* _Data section_:
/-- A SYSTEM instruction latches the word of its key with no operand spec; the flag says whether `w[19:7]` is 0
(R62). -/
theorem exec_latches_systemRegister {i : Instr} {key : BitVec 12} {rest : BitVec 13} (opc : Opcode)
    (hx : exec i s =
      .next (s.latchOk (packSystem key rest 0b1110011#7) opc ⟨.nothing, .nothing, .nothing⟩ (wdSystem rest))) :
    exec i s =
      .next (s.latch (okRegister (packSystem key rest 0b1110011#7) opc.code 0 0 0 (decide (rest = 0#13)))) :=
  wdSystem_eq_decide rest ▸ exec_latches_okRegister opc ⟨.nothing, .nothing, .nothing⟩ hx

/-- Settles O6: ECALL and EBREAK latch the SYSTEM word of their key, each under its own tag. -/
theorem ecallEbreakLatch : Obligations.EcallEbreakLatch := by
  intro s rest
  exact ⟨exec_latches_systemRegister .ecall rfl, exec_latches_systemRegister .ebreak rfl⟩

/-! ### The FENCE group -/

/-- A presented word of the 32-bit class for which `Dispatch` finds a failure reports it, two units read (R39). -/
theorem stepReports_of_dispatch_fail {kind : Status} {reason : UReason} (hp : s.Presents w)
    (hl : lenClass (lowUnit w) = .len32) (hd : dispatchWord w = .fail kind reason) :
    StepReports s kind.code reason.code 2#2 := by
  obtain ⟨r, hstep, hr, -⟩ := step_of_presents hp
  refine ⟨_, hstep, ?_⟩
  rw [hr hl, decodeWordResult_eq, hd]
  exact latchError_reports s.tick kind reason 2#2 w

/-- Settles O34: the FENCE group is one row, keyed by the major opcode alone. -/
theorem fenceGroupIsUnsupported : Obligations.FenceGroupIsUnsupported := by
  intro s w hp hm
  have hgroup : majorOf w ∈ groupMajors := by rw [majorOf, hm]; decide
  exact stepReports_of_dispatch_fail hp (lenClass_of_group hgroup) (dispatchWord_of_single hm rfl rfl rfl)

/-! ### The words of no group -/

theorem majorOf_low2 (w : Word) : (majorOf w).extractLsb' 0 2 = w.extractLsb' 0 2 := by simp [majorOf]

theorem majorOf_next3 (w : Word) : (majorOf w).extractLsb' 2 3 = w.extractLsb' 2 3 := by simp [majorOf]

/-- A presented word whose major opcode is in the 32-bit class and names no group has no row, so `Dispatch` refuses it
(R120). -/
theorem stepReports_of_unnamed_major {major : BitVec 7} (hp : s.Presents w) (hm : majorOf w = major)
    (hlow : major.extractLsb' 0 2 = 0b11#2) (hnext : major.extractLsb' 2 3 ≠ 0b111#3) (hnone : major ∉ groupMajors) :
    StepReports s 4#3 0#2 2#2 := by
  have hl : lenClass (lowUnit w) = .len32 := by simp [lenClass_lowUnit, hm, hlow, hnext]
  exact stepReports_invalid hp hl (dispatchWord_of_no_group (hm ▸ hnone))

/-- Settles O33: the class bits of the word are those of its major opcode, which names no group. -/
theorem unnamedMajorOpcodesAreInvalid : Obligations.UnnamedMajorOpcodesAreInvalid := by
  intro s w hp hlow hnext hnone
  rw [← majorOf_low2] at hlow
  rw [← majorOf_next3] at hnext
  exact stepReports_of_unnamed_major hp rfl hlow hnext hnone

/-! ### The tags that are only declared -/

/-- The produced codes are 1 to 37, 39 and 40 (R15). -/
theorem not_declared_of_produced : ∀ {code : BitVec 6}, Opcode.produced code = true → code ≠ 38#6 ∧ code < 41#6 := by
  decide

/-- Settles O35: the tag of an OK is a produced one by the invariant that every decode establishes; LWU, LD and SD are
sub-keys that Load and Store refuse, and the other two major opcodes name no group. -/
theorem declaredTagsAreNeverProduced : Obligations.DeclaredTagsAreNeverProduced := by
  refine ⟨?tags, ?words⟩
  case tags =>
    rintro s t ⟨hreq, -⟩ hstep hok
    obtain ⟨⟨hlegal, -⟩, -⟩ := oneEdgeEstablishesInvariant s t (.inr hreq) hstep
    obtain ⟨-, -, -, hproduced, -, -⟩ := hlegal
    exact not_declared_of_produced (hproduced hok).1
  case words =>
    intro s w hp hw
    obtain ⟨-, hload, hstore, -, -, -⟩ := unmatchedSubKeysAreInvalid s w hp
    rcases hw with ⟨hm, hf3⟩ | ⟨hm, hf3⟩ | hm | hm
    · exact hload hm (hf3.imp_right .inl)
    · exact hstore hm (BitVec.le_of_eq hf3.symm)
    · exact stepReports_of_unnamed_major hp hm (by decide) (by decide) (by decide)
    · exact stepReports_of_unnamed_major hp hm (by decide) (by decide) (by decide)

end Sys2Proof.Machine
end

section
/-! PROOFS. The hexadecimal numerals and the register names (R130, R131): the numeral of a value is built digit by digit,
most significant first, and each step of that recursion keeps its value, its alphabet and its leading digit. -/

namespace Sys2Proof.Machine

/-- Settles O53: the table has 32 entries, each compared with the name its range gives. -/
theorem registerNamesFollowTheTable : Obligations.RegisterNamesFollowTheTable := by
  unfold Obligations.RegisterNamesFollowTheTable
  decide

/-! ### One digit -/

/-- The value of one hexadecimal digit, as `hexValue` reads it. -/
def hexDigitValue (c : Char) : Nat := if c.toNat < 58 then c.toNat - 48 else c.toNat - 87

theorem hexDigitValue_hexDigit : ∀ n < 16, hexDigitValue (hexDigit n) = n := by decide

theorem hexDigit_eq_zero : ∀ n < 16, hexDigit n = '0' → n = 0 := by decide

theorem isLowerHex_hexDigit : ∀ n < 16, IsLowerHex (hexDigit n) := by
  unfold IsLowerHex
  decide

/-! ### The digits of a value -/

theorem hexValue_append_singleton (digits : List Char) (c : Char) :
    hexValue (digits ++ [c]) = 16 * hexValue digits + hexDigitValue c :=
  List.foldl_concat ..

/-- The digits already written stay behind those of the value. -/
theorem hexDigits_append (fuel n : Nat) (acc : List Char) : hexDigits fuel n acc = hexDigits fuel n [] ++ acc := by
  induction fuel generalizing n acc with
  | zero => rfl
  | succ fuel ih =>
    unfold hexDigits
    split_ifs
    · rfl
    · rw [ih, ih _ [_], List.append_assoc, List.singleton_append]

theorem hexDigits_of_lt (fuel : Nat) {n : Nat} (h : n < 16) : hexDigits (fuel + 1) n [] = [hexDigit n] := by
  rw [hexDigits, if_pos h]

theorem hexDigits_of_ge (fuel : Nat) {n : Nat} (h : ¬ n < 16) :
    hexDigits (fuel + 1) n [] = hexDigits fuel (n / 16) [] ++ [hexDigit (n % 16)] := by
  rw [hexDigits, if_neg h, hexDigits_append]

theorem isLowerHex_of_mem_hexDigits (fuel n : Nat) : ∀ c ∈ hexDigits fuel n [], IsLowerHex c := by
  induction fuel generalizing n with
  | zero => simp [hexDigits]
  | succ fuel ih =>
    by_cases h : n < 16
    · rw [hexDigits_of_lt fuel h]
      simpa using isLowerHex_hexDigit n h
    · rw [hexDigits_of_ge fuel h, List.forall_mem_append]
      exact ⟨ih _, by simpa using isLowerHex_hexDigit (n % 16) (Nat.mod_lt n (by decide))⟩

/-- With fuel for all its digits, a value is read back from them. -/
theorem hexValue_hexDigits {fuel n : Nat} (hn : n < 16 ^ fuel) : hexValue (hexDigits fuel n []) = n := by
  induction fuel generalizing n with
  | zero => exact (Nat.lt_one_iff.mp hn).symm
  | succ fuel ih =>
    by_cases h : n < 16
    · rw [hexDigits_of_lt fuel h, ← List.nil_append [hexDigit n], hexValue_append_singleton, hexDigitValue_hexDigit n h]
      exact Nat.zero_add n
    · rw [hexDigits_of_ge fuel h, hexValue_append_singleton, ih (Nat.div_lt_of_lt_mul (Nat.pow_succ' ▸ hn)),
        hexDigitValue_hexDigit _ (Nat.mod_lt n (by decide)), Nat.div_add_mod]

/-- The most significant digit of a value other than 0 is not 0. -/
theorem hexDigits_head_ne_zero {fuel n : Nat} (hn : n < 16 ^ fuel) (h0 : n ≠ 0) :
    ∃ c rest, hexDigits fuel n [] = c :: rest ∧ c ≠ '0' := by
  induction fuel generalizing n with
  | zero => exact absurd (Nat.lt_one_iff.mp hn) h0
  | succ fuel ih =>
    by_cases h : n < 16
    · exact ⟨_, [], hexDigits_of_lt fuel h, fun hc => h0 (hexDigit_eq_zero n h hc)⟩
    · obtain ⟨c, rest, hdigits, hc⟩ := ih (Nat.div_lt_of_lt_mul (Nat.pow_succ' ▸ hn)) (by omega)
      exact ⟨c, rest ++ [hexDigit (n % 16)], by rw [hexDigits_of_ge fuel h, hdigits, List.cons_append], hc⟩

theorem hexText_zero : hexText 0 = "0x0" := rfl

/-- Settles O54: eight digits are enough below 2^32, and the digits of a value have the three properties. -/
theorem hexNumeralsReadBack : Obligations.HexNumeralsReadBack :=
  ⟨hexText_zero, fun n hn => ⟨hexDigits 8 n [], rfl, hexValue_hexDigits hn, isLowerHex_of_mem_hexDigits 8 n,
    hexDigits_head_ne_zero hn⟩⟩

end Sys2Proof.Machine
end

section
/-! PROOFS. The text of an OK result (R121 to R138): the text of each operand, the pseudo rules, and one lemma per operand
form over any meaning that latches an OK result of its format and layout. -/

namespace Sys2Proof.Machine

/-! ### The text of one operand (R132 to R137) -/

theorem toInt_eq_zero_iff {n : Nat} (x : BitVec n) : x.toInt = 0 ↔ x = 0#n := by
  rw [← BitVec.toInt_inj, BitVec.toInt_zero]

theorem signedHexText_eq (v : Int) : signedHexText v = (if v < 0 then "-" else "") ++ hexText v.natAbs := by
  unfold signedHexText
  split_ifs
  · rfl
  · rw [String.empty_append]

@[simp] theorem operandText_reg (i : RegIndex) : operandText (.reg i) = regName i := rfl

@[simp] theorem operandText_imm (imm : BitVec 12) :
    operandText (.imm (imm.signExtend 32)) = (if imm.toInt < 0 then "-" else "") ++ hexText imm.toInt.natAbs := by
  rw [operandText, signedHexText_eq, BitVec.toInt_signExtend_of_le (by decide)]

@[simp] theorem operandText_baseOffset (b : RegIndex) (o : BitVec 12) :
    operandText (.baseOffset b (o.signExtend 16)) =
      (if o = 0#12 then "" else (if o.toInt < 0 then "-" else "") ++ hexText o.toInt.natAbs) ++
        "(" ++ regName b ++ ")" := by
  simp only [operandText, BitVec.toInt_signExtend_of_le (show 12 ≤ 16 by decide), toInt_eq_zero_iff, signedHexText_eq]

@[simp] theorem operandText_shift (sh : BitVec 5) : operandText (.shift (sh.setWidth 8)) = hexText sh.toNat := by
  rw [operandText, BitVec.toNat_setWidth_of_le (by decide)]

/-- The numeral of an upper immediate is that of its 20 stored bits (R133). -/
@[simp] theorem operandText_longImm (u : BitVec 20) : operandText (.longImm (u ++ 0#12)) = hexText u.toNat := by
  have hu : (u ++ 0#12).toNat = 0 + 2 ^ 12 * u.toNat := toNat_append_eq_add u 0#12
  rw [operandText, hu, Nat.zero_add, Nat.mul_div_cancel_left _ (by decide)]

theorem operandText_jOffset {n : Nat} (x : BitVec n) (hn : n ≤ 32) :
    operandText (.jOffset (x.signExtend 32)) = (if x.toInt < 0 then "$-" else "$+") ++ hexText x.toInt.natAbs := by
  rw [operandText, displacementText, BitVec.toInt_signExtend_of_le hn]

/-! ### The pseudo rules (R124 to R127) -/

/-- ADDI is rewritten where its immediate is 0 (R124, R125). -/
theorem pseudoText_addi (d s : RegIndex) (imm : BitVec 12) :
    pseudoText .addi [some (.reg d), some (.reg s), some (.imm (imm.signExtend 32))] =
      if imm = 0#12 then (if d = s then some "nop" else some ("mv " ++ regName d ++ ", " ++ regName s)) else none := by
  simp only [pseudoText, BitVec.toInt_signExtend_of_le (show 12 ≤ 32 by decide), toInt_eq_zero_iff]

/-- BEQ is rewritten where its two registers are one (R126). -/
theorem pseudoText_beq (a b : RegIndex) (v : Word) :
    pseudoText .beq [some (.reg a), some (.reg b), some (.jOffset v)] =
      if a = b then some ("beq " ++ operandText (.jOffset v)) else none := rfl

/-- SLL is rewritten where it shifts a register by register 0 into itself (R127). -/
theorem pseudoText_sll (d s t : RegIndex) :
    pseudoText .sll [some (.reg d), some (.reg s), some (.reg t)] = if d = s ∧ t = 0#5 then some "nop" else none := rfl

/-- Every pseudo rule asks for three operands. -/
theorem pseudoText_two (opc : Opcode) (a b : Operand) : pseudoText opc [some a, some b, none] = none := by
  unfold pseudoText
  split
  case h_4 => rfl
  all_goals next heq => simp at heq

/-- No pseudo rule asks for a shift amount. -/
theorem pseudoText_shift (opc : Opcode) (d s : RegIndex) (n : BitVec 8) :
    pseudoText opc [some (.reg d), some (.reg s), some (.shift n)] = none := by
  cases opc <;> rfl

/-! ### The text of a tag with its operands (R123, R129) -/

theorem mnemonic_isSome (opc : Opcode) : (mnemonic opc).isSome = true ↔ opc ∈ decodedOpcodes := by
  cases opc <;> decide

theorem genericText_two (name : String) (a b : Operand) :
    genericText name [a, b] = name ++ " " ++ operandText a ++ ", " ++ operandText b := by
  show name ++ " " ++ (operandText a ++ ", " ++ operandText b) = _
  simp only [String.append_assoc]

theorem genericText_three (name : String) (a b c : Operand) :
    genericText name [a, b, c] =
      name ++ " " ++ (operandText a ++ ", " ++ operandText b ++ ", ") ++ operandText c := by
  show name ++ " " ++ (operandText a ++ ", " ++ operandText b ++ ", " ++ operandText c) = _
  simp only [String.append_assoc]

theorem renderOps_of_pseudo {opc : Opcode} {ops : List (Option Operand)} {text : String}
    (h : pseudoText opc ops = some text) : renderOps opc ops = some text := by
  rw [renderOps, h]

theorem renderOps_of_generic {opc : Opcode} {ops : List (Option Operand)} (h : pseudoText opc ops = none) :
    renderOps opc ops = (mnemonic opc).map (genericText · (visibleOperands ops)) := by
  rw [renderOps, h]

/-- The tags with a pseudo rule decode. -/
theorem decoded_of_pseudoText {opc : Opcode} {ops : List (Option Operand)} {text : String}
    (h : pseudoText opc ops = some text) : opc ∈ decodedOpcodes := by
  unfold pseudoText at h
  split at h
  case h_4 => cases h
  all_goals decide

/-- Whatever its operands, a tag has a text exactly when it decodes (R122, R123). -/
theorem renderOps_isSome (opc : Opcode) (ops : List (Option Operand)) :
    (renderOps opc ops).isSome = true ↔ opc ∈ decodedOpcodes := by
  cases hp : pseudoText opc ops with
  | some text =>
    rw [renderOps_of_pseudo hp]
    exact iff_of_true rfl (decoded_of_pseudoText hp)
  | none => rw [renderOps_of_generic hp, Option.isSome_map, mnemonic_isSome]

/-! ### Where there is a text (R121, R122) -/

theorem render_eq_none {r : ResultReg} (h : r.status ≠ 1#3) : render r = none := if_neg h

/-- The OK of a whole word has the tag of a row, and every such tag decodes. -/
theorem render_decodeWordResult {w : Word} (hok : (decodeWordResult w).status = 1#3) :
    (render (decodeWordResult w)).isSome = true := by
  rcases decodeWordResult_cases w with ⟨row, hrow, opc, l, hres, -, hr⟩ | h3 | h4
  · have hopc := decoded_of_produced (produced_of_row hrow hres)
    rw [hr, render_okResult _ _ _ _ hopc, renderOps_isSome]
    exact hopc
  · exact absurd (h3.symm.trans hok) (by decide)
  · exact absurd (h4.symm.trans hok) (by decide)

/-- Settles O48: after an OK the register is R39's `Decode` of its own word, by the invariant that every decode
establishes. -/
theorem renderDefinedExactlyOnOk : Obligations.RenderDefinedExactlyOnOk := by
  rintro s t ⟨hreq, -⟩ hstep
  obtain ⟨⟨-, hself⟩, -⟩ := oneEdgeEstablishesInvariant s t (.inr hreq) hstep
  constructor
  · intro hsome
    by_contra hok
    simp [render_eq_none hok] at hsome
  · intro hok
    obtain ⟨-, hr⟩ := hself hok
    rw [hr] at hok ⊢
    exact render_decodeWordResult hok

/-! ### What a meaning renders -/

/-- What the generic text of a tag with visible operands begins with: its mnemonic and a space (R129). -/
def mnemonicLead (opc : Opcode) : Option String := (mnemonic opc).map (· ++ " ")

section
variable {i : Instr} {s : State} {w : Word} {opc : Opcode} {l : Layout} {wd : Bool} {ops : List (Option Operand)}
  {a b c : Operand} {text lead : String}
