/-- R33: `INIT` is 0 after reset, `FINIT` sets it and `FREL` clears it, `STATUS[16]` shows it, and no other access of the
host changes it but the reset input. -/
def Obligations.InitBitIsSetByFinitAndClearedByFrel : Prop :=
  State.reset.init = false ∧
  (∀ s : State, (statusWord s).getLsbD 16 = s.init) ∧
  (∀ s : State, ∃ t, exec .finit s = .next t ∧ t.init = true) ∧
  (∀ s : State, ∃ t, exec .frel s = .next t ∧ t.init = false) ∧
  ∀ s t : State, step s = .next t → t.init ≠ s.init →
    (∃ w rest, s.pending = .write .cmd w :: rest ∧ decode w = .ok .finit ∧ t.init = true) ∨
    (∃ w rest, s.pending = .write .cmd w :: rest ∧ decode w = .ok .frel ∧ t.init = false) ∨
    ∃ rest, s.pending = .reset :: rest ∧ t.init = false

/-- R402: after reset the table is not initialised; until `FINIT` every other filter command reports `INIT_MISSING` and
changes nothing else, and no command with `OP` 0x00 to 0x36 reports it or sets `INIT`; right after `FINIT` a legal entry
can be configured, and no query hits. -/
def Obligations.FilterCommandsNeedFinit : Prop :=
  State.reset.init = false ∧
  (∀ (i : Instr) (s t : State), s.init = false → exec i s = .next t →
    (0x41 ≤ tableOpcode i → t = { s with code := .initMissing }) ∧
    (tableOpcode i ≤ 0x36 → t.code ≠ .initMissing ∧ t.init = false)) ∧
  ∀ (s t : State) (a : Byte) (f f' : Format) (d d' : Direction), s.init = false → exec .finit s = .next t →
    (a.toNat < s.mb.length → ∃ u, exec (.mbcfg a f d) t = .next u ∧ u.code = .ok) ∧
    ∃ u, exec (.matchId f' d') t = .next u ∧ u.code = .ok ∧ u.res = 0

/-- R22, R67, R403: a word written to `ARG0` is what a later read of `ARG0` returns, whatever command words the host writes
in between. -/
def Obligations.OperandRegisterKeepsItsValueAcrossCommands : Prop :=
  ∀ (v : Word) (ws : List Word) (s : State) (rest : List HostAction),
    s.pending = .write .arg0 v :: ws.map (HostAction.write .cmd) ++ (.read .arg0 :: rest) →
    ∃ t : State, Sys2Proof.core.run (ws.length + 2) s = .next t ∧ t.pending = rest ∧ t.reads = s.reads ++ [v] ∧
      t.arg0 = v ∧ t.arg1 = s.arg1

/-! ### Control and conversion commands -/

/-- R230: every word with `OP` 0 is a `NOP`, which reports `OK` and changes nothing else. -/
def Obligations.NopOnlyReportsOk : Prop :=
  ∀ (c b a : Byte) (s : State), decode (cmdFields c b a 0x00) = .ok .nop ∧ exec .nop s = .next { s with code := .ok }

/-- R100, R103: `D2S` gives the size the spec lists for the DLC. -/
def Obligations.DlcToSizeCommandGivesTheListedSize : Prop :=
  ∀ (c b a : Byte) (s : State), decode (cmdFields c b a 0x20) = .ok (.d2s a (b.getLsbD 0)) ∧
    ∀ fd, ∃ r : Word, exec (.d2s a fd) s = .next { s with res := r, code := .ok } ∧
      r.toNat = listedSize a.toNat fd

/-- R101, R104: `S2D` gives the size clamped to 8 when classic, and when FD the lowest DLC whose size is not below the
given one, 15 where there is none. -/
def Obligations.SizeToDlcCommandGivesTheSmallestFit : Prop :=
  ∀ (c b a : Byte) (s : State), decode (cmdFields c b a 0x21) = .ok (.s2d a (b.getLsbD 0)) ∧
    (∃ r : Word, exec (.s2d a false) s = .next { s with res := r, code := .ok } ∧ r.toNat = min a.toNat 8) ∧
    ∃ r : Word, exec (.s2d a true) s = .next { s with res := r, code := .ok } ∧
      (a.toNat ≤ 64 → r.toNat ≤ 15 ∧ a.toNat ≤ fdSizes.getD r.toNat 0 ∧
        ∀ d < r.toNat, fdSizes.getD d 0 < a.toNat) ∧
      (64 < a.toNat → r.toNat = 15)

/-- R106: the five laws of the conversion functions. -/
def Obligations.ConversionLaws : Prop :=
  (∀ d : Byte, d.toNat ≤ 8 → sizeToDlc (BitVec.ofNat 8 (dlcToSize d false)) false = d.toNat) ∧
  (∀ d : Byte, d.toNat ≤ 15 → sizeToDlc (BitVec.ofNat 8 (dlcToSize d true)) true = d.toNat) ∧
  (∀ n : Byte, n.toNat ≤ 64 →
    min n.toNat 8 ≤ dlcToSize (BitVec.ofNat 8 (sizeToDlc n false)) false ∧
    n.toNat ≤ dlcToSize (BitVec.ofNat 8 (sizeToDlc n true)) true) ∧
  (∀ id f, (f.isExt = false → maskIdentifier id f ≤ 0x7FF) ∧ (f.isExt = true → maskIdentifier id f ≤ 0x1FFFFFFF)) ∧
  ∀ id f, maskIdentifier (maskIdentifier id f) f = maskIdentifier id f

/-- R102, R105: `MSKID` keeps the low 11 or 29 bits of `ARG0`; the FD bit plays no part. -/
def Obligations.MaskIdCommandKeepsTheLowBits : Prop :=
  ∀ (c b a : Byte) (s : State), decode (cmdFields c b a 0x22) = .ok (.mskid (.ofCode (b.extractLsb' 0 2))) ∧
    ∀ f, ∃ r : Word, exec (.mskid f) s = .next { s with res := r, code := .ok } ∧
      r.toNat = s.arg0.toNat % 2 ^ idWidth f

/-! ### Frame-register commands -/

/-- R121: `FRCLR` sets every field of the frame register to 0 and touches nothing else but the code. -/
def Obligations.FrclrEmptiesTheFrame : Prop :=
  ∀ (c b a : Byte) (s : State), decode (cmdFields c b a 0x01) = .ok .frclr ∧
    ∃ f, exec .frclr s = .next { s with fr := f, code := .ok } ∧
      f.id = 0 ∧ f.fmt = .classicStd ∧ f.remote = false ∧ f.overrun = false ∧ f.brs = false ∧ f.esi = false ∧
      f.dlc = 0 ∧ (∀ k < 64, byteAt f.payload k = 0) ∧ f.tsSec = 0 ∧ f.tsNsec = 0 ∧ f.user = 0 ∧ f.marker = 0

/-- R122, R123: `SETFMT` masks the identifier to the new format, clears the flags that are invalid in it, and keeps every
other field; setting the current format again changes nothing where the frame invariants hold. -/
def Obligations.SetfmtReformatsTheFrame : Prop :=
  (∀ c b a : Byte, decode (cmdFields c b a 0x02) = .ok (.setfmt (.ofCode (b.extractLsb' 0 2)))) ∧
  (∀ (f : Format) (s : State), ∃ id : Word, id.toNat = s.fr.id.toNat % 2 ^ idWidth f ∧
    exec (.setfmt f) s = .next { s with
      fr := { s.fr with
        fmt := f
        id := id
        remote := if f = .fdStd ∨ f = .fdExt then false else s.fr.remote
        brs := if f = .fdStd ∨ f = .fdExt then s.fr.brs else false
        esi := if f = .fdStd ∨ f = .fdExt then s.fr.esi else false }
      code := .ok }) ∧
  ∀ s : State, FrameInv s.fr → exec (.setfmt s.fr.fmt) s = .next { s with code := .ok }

* _Problem to solve_:
Would you retype the lines above from the one with "most significant first, and" down to the one with "reads it. -/", word for word, both ends included and no other lines?

* _Answer box_:
most significant first, and each step of that recursion keeps its value, its alphabet and its leading digit. -/

namespace Sys2Proof.Machine

/-- Settles O53: the table has 32 entries, each compared with the name its range gives. -/
theorem registerNamesFollowTheTable : Obligations.RegisterNamesFollowTheTable := by
  unfold Obligations.RegisterNamesFollowTheTable
  decide

/-! ### One digit -/

/-- The value of one hexadecimal digit, as `hexValue` reads it. -/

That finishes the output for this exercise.